The D. nasuta subgroup of the immigrans group, subgenus Drosophila, is comprised of nine species. Six species of the D. nasuta subgroup are investigated in the present study. They are D. albomicans, D. kepulauana, D. kohkoa, D. nasuta, D. pulaua, and D. sulfurigaster albostrigata. Two other species of the D. immigrans group, D. paranasuta and D. rubra, are also included in the study.
Females of the D. nasuta species complex are indistinguishable from their external morphology. However the males can be differentiated into phenotypic groups based on markings on the frons and pleura. D. albomicans, D. nasuta and D. kepulauana are regarded as sibling species.
The D. nasuta subgroup has a wide geographic distribution which covers the east Ethiopian, Oriental (including the Pacific Ocean islands) and north Australian regions. The species are concentrated in Southeast Asia.
The salivary chromosomes of all species show four autosomal arms and one sex chromosome arm. The chromosome pattern of species of the nasuta complex can be easily homologised. Inversion polymorphism was detected in three species of the nasuta complex. Although the greatest number of different gene arrangements was detected in D.s. albostrigata, mean inversion heterozygosity calculated is highest for D. albomicans, closely followed by D. kohkoa. D. kohkoa showed non-random distribution of inversions. Most inversions detected in this species occurred on the proximal region of chromosome III. Two inversions in D. kohkoa showed non-random association.
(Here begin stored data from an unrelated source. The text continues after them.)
-- ==== Sys2Proof/Laws/Exec.lean ====
section
/-! SUPPORT. The ports, the guard every meaning stands behind, and the step. -/

namespace Sys2Proof.Machine

@[simp] theorem respond_eq_next (s : State) (r : Response) : respond s r = .next (s.withResponse r) := rfl

theorem presented_of_wellFormed {i : Instr} (h : i.WellFormed) (k : Result) : presented i k = k := by
  simp [presented, h]

theorem presented_of_not_wellFormed {i : Instr} (h : ¬ i.WellFormed) (k : Result) :
    presented i k = .refused .operandRange := by
  simp [presented, h]

theorem receive_eq_next (s : State) (f : Bytes) :
    receive s f = .next ((process Config.zeroTotalPolicy Config.fragRejectOrder s f).1.withResponse
      (process Config.zeroTotalPolicy Config.fragRejectOrder s f).2) := rfl

theorem takeInput_cons {s : State} {inp : Input} {rest : List Input} (h : s.pending = inp :: rest) :
    takeInput s = some (inp, s.withPending rest) := by
  simp [takeInput, h]

theorem takeInput_nil {s : State} (h : s.pending = []) : takeInput s = none := by
  simp [takeInput, h]

/-- Everything a next state of a step can come from: nothing presented, or a decoded instruction run. -/
theorem step_cases {s t : State} (h : step s = .next t) :
    (s.pending = [] ∧ t = s) ∨
    (∃ inp rest i, s.pending = inp :: rest ∧ decode inp = .ok i ∧ exec i (s.withPending rest) = .next t) := by
  unfold step at h
  cases hp : s.pending with
  | nil =>
    rw [takeInput_nil hp] at h
    cases h
    exact .inl ⟨rfl, rfl⟩
  | cons inp rest =>
    rw [takeInput_cons hp] at h
    refine .inr ⟨inp, rest, ?_⟩
    cases hd : decode inp with
    | ok i =>
      simp only [hd] at h
      exact ⟨i, rfl, rfl, h⟩
    | error e =>
      simp only [hd] at h
      cases e <;> cases h

end Sys2Proof.Machine
end

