/-- The header of emitted fragment `idx`: the clone, with the checksum of the frame it heads (R124). -/
def emittedHeader (h : Header) (p : Bytes) (idx : Byte) : Header :=
  { fragmentHeader h idx (fragmentTotal p) with
    checksum := headerChecksum (fragmentHeader h idx (fragmentTotal p)) (fragmentSlice p idx.toNat) }

/-- The frame of fragment `idx`. -/
def emittedFrame (h : Header) (p : Bytes) (idx : Byte) : Bytes :=
  serialize (emittedHeader h p idx) ++ fragmentSlice p idx.toNat

theorem getFragment_eq (h : Header) {p : Bytes} (hp : p.length ≤ 1024) (idx : Byte) :
    getFragment h p idx = if fragmentTotal p ≤ idx.toNat then .none else .okData (emittedFrame h p idx) := by
  rw [emittedFrame, emittedHeader, ← sealFrame_serialize_append, getFragment, fragCount_of_length_le hp]

/-- The checksum an emitted frame carries is its own, which no checksum field enters (R105). -/
theorem headerChecksum_emittedHeader (h : Header) (p : Bytes) (idx : Byte) :
    headerChecksum (emittedHeader h p idx) (fragmentSlice p idx.toNat) = (emittedHeader h p idx).checksum := by
  rw [emittedHeader, headerChecksum_checksum]

theorem verify_emittedFrame (h : Header) (p : Bytes) (idx : Byte) : verify (emittedFrame h p idx) = true := by
  rw [verify_eq_true_iff, emittedFrame, frameChecksum_serialize_append, storedChecksum_serialize_append]
  exact ⟨by simp, headerChecksum_emittedHeader h p idx⟩

theorem deserialize_emittedFrame {h : Header} (hv : h.version = 1) (p : Bytes) (idx : Byte) :
    deserialize (emittedFrame h p idx) = some (emittedHeader h p idx) :=
  deserialize_serialize_append (h := emittedHeader h p idx) hv _

theorem emittedFrame_length (h : Header) (p : Bytes) (idx : Byte) :
    16 ≤ (emittedFrame h p idx).length ∧ (emittedFrame h p idx).length ≤ 244 := by
  simp only [emittedFrame, fragmentSlice_eq, List.length_append, serialize_length, List.length_take]
  omega

theorem fragmentTotal_le {p : Bytes} (hp : p.length ≤ 1024) : fragmentTotal p ≤ 5 := by
  simp only [fragmentTotal]
  omega

/-- A count of fragments fits the header's byte for it. -/
theorem toNat_fragmentTotal {p : Bytes} (hp : p.length ≤ 1024) :
    (BitVec.ofNat 8 (fragmentTotal p)).toNat = fragmentTotal p := by
  have hle := fragmentTotal_le hp
  rw [BitVec.toNat_ofNat, Nat.mod_eq_of_lt (by omega)]

theorem exec_getFragment_of_length_le (h : Header) {p : Bytes} (hp : p.length ≤ 1024) (idx : Byte) (s : State) :
    exec (.getFragment h p idx) s = .next (s.withResponse
      (if fragmentTotal p ≤ idx.toNat then .none else .okData (emittedFrame h p idx))) := by
  have hw : (Instr.getFragment h p idx).WellFormed := by simpa [Instr.WellFormed, Instr.wellFormed] using hp
  rw [exec_eq_next_of_presented_respond hw (exec_getFragment h p idx), getFragment_eq h hp]
  rfl

/-- Settles O20: the answer with the slice and the frame's own checksum written out. -/
theorem getFragmentBuildsTheFrame : Obligations.GetFragmentBuildsTheFrame := by
  intro h p idx s hp
  rw [exec_getFragment_of_length_le h hp, emittedFrame, emittedHeader, headerChecksum, fragmentSlice_eq]
  rfl

/-- Settles O21: a frame is emitted for an index below the count, and it is the sealed frame of that index. -/
theorem emittedFramesAreValid : Obligations.EmittedFramesAreValid := by
  intro h p idx s t f hp hv e hr
  rw [exec_getFragment_of_length_le h hp, Host.Outcome.next.injEq] at e
  rw [← e, State.withResponse_response, Option.some.injEq] at hr
  split at hr
  · cases hr
  · rename_i hidx
    obtain rfl := Response.okData.inj hr
    obtain ⟨hmin, hmax⟩ := emittedFrame_length h p idx
    have htotal : (emittedHeader h p idx).totalFragments.toNat = fragmentTotal p := toNat_fragmentTotal hp
    have hle := fragmentTotal_le hp
    exact ⟨hmin, hmax, verify_emittedFrame h p idx, emittedHeader h p idx, deserialize_emittedFrame hv p idx,
      rfl, by omega, by omega, rfl, rfl, rfl, rfl, rfl⟩

end Sys2Proof.Machine
end

section
/-! PROOFS. ADD_FRAGMENT (`41_fragment_engine.md`): what lookup, store and removal do to a table whose keys are distinct
or that lacks the key, and the operation's outcomes one by one. -/

namespace Sys2Proof.Machine

/-! ### A table whose keys are distinct -/

theorem key_eq_iff_of_nodup {t : List FragmentBuffer} (hd : (t.map (·.key)).Nodup) {b x : FragmentBuffer}
    (hb : b ∈ t) (hx : x ∈ t) : x.key = b.key ↔ x = b :=
  ⟨fun e => List.inj_on_of_nodup_map hd hx hb e, fun e => e ▸ rfl⟩

/-- Of the buffers of a sound table, writing back touches the one of that key alone. -/
theorem putBuffer_of_nodup {t : List FragmentBuffer} (hd : (t.map (·.key)).Nodup) {b c : FragmentBuffer} (hb : b ∈ t)
    (hk : c.key = b.key) : putBuffer t c = t.map fun x => if x = b then c else x := by
  apply List.map_congr_left
  intro x hx
  simp only [hk, key_eq_iff_of_nodup hd hb hx]

theorem putBuffer_self_of_nodup {t : List FragmentBuffer} (hd : (t.map (·.key)).Nodup) {b : FragmentBuffer}
    (hb : b ∈ t) : putBuffer t b = t := by
  rw [putBuffer_of_nodup hd hb rfl]
  exact (List.map_congr_left fun x _ => ite_eq_right_iff.mpr Eq.symm).trans (List.map_id t)

theorem removeBuffer_of_nodup {t : List FragmentBuffer} (hd : (t.map (·.key)).Nodup) {b : FragmentBuffer}
    (hb : b ∈ t) : removeBuffer t b.key = t.filter fun x => decide (x ≠ b) := by
  apply List.filter_congr
  intro x hx
  simp [bne, Bool.beq_eq_decide_eq, key_eq_iff_of_nodup hd hb hx]
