-- ==== Sys2Proof/Machine/State.lean ====
section
/-!
DEFINITION. The state of the block as plain data: every element of `10_state.md` (rules R20 to R46) with the width the spec
gives it, the environment's script and outstanding requests, the reset state of R56, and the reasons a step can stop.
-/

namespace Sys2Proof.Machine

/-! ## Types of the state elements -/

/-- `mode` (R20). -/
inductive Mode where
  | setup
  | run
  | failed
  deriving DecidableEq, Repr

/-- `sync_state` (R34). -/
inductive SyncState where
  | search
  | header
  | payload
  | push
  | stopped
  deriving DecidableEq, Repr

/-- `pipe_state` (R41). -/
inductive PipeState where
  | waitPacket
  | decoded
  | waitBlob
  | filled
  | stopped
  deriving DecidableEq, Repr

/-- `pipe_stop` (R41): why the pipeline stopped. -/
inductive PipeStop where
  | notStopped
  | queueClosed
  | poolClosed
  deriving DecidableEq, Repr

/-- The failure reasons of `decode` (R147). -/
inductive DecodeFailure where
  | tooShort
  | badVersion
  | lengthInconsistent
  | crcMismatch
  deriving DecidableEq, Repr

/-- A result of the PacketCodec's `decode` (R145), the type of `pipe_res` (R42). -/
inductive DecodeResult where
  | ok (payload : List Byte)
  | fail (reason : DecodeFailure)
  deriving DecidableEq, Repr

/-- A source item (R101). -/
inductive SrcItem where
  | payload (bytes : List Byte)
  | control
  deriving DecidableEq, Repr

/-- A RawPacket (R37, R100). -/
structure RawPacket where
  bytes : List Byte
  length : BitVec 24
  deriving DecidableEq, Repr

/-- A Message to the application (R43, R102). -/
inductive Message where
  | ok (idx : Index) (len : BitVec 16)
  | fail
  deriving DecidableEq, Repr

/-- The completion codes (R113). -/
inductive Code where
  | done
  | empty
  | sourceClosed
  | queueClosed
  | poolClosed
  | defect
  deriving DecidableEq, Repr

/-- The values an operation returns beside its completion code (R72, R104). -/
inductive Result where
  /-- The completion code only. -/
  | none
  /-- `CFG.RD`: one register word. -/
  | word (v : Word)
  /-- `POOL.ACQ`, `POOL.ACQNB`: a Blob index. -/
  | index (idx : Index)
  /-- `TX.PULL`: the count `k`, the `done` bit and the data bytes. -/
  | pull (k : BitVec 24) (finished : Bool) (data : List Byte)
  /-- `Q.DEQ`: a RawPacket. -/
  | packet (rp : RawPacket)
  /-- `BLOB.RD`: one byte. -/
  | byte (v : Byte)
  /-- `BLOB.LEN`: one length. -/
  | length (v : BitVec 16)
  /-- `RX.TAKE`: a Message. -/
  | message (m : Message)
  deriving DecidableEq, Repr

/-- One completion returned to an issuer (R113). `requester` names the requester id for completions on the `acq` port, where
one release or close can complete the acquires of other requesters (`complete_for` of R220). -/
structure Reply where
  agent : Agent
  requester : Option ReqId
  code : Code
  result : Result
  deriving DecidableEq, Repr

/-! ## The state, unit by unit -/

/-- The configuration (R23 to R26): written in mode SETUP, frozen by the START commit. -/
structure Cfg where
  /-- `ac_chars` (R23): at most 65 character codes. -/
  acChars : List Byte
  /-- `ac` (R24): the committed access code, first transmitted bit first. -/
  ac : Bits
  /-- `n` (R24): its length. -/
  n : BitVec 7
  /-- `acv` (R24): its value, first transmitted bit most significant of the n. -/
  acv : BitVec 64
  /-- `mask` (R24): 2^n - 1. -/
  mask : BitVec 64
  /-- `threshold` (R25). -/
  threshold : BitVec 7
  /-- `use_wo` (R26). -/
  useWo : Bool
  /-- `ext_sink` (R26). -/
  extSink : Bool
  /-- `sps` (R26): samples per symbol. -/
  sps : BitVec 8
  /-- `bps` (R26): bits per symbol. -/
  bps : BitVec 4
  deriving DecidableEq, Repr

/-- The transmit half (R27 to R31). `enc_state` is not stored (R30); `resid` is `ENC_BUF[enc_rd .. enc_end-1]` (R28, R61). -/
structure Tx where
  /-- `src_q` (R27): offered items, oldest first. -/
  srcQ : List SrcItem
  /-- `src_closed` (R27). -/
  srcClosed : Bool
  /-- `ENC_BUF` (R61): the bytes written since power-on, from address 0. -/
  encBuf : List Byte
  /-- `enc_rd` (R28, R61): the read cursor. -/
  encRd : Nat
  /-- `enc_end` (R28, R61): the end mark. -/
  encEnd : Nat
  /-- `woff` (R29): the whitener offset. -/
  woff : BitVec 4
  /-- `enc_closed` (R30). -/
  encClosed : Bool
  /-- `cnt_tx` (R31). -/
  cntTx : BitVec 32
  deriving DecidableEq, Repr

/-- The Sync unit (R34 to R36). -/
structure Sync where
  /-- `sync_state` (R34). -/
  state : SyncState
  /-- `sr` (R35): the correlator shift register, newest bit in bit 0. -/
  sr : BitVec 64
  /-- `fill` (R35): bits shifted in since Search was last entered, saturating at 64. -/
  fill : BitVec 7
  /-- `hdr` (R36). -/
  hdr : BitVec 32
  /-- `hcnt` (R36). -/
  hcnt : BitVec 6
  /-- `cap` (R36), the contents of `SYNC_BUF` (R62). -/
  cap : List Byte
  /-- `need` (R36). -/
  need : BitVec 17
  /-- `acc` (R36). -/
  acc : Byte
  /-- `bcnt` (R36). -/
  bcnt : BitVec 4
  deriving DecidableEq, Repr

/-- BoundedQueue (R37). -/
structure Queue where
  /-- `q`: oldest packet first. -/
  q : List RawPacket
  /-- `q_closed`. -/
  closed : Bool
  deriving DecidableEq, Repr

/-- A byte memory: (address, byte) pairs, addresses strictly rising. An address that is not listed holds no written byte. -/
abbrev Memory := List Host.Cell

/-- The registers of one Blob (R38); its bytes stand in the BLOB memory. -/
structure Blob where
  /-- `inuse[i]`. -/
  inuse : Bool
  /-- `blen[i]`. -/
  len : BitVec 16
  deriving DecidableEq, Repr

/-- BlobPool (R38, R39). -/
structure Pool where
  /-- `bdata` (R38, R64): the BLOB memory. -/
  mem : Memory
  /-- `inuse[i]` and `blen[i]` for i = 0..N-1. -/
  blobs : List Blob
  /-- `free` (R39): the FIFO free list, front first. -/
  free : List Index
  /-- `waiters` (R39): the suspended acquirers, oldest first. -/
  waiters : List ReqId
  /-- `pool_closed` (R39). -/
  closed : Bool
  deriving DecidableEq, Repr

/-- PacketDecoderPipeline (R41 to R44). -/
structure Pipe where
  /-- `pipe_state` (R41). -/
  state : PipeState
  /-- `pipe_stop` (R41). -/
  stop : PipeStop
  /-- `pipe_res` (R42). -/
  res : DecodeResult
  /-- `pipe_blob` (R42): index and length of the Blob held in state Filled. -/
  blob : Index × BitVec 16
  /-- `out_msg` (R43). -/
  outMsg : Option Message
  /-- `dec_last` (R44). -/
  decLast : BitVec 3
  /-- `cnt_ok` (R44). -/
  cntOk : BitVec 32
  /-- `cnt_fail` (R44). -/
  cntFail : BitVec 32
  deriving DecidableEq, Repr

/-- The two working registers of the codec (R32, R56, U5): they hold any value between uses, every use initialises them first
and nothing reads them afterwards, so no operation of the model reads or writes them (log entry 9). -/
structure Work where
  /-- `crc`, the CRC accumulator (R136). -/
  crc : BitVec 32
  /-- `lfsr`, the whitening LFSR (R133). -/
  lfsr : BitVec 9
  deriving DecidableEq, Repr

/-- The internal steps, in the order the eager schedule takes them (R84). -/
inductive Internal where
  | syncPush
  | pipeFetch
  | pipeAcquire
  | pipeEmit
  deriving DecidableEq, Repr

/-- Which interleaving of R75 the environment chooses (U8). -/
inductive Schedule where
  /-- Only the script's choices step, internal steps among them: the script is the scheduler's oracle. -/
  | oracle
  /-- The eager schedule of R84. -/
  | eager
  deriving DecidableEq, Repr

/-- One choice of what happens next outside the block (R75, U8). -/
inductive Choice where
  /-- An agent presents consecutive records (the lines `AGENT: ...` of R120, each record encoded as R110 says). -/
  | present (agent : Agent) (bytes : List Byte)
  /-- The k-th oldest of the outstanding operations is attempted again (R45). -/
  | resume (k : Nat)
  deriving DecidableEq, Repr

/-- An operation an agent has issued that is not yet completed (R45, R76). -/
structure Request where
  agent : Agent
  instr : Instr
  deriving DecidableEq, Repr

/-- The environment, and the model's own fields: nothing of it is a register of the block (log entries 1, 2 and 6). -/
structure Env where
  /-- The schedule in force. -/
  schedule : Schedule
  /-- Where the next pass of the eager schedule over the internal steps goes on (R84). -/
  turn : Internal
  /-- What is still going to happen outside the block, in the order it is reached. -/
  script : List Choice
  /-- The blocked operations of the outside agents, oldest first. -/
  pending : List Request
  /-- The agent that issues the operation being attempted. -/
  agent : Agent
  /-- The operation being attempted was issued before and is attempted again (R45), so that nothing is presented at the pins now
  (log entries 2 and 19). -/
  again : Bool
  /-- The completions produced by the last operation, in order; none when it blocked. -/
  replies : List Reply
  /-- How many free values of U2 and U4 have been drawn. -/
  draws : Nat
  deriving DecidableEq, Repr

/-- The whole machine. -/
structure State where
  /-- The build parameters (R6); no operation writes them. -/
  build : Build
  /-- `mode` (R20). -/
  mode : Mode
  /-- `fault` (R21): the sticky fault bits. -/
  fault : BitVec 5
  /-- `fault_info` (R22). -/
  faultInfo : BitVec 32
  cfg : Cfg
  tx : Tx
  sync : Sync
  queue : Queue
  pool : Pool
  pipe : Pipe
  work : Work
  env : Env
  deriving DecidableEq, Repr

/-- Why the machine stops with a fault. The faults of `60_exceptions.md` are not among them: they are sticky bits of the
`fault` register, and the machine goes on after them (R311). -/
inductive Fault where
  /-- Raised by `POOL.REL` when it serves requester 0 while `pipe_res` is no `Ok`: R220 reads `Ok(p) <- pipe_res` and says
  nothing of another value. No state that keeps R215 (e) reaches it; `PIPE.ACQUIRE` and `POOL.ACQ 0` name it for a value of
  `pipe_res` in which they are not enabled. Safe: the model stops (log entry 7). -/
  | grantWithoutPayload
  deriving DecidableEq, Repr

/-- Why the machine gives an operation no meaning: the cases R127, R335 and U7 tell a model to refuse. Each is safe: it errs
toward unprovable. -/
inductive Refusal where
  /-- Raised only by an arm of `exec` whose instruction has no meaning yet. Safe. -/
  | notModelled (mnemonic : String)
  /-- Raised by a step whose next bytes encode no operation (R127). Safe. -/
  | badRecord (why : DecodeError)
  /-- Raised by `TX.MSG` with more than 65535 payload bytes and `Q.ENQ` with more than `RAW_MAX` bytes (R127). Safe. -/
  | illFormed
  /-- Raised by an operation from an agent other than its issuer in R112 (R127). Safe. -/
  | wrongAgent
  /-- Raised by an operation on a port where an operation of the agent is still outstanding (R335). Safe. -/
  | portBusy
  /-- Raised by an acquire with a requester id of `REQ_IDS` or more, or with id 0 from outside the block (R127). Safe. -/
  | badRequester
  /-- Raised by an acquire under a requester id that is already in `waiters` (R216 c, R335). Safe. -/
  | acquireOutstanding
  /-- Raised by `Q.ENQ` issued while `ext_sink` = 0: the `enq` pins are disconnected (R127, R200). Safe. -/
  | enqPortAbsent
  deriving DecidableEq, Repr

/-- What a meaning answers. -/
abbrev StepOutcome := Host.Outcome State Fault Refusal

/-! ## Reset (R56, R320, R321) -/

/-- The reset values of the configuration. -/
def Cfg.reset : Cfg :=
  { acChars := [], ac := [], n := 0, acv := 0, mask := 0, threshold := 12, useWo := false, extSink := false, sps := 2, bps := 1 }

/-- The reset values of the transmit half. R56 gives `enc_rd` = `enc_end` = 0 and says nothing of the bytes of `ENC_BUF`, so they are an
argument (DESIGN CHOICE, log entry 20: none is written at power-on, and `SYS.RESET` leaves them as they are). -/
def Tx.reset (encBuf : List Byte) : Tx :=
  { srcQ := [], srcClosed := false, encBuf := encBuf, encRd := 0, encEnd := 0, woff := 0, encClosed := false, cntTx := 0 }

/-- The reset values of the Sync unit. -/
def Sync.reset : Sync :=
  { state := .search, sr := 0, fill := 0, hdr := 0, hcnt := 0, cap := [], need := 0, acc := 0, bcnt := 0 }

/-- The reset values of BoundedQueue. -/
def Queue.reset : Queue := { q := [], closed := false }

/-- The reset values of BlobPool with N Blobs; the BLOB memory is not cleared (R262), so it is an argument. -/
def Pool.reset (N : Nat) (mem : Memory) : Pool :=
  { mem := mem, blobs := List.replicate N { inuse := false, len := 0 }, free := (List.range N).map (BitVec.ofNat 16),
    waiters := [], closed := false }

/-- The reset values of the pipeline; `pipe_res` and `pipe_blob` have none (R42), so they are arguments. -/
def Pipe.reset (res : DecodeResult) (blob : Index × BitVec 16) : Pipe :=
  { state := .waitPacket, stop := .notStopped, res := res, blob := blob, outMsg := none, decLast := 0, cntOk := 0, cntFail := 0 }

/-- The environment before anything has been presented. -/
def Env.reset : Env :=
  { schedule := .oracle, turn := .syncPush, script := [], pending := [], agent := .host, again := false, replies := [],
    draws := 0 }

/-- The machine right after power-on reset with the build parameters `b`: `ENC_BUF` and the BLOB memory with no byte written (log entries
5 and 20). The values of `pipe_res`, `pipe_blob`, `crc` and `lfsr`, which
the spec leaves unspecified, are those log entry 4 names. -/
def State.resetWith (b : Build) : State :=
  { build := b, mode := .setup, fault := 0, faultInfo := 0, cfg := Cfg.reset, tx := Tx.reset [], sync := Sync.reset,
    queue := Queue.reset, pool := Pool.reset b.poolSize [], pipe := Pipe.reset (.ok []) (0, 0),
    work := { crc := 0, lfsr := 0 }, env := Env.reset }

/-- The machine right after reset, built with the default parameters of R6. -/
def State.reset : State := State.resetWith Build.default

end Sys2Proof.Machine
end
Three associated complex inversions on chromosome III in D. paranasuta are common and occur with high frequency. They appear to have high adaptive value. Flexible inversion polymorphism in D.s. albostrigata is illustrated by response to geographic variation for four common inversions and by response to seasonal or cyclic changes for three of these. Inversions unique to different populations and those detected in fairly constant frequencies are adaptive. Common inversions are useful in elucidating phylogenetic relationships between species.
Fourteen fixed inversions and a deletion have been involved in the genetic divergence of species of the nasuta complex from the polytenes of a common ancestor. Most of the fixed, inversions are on chromosomes I(X) and III. The phylogenies of individual chromosomes of the species are constructed.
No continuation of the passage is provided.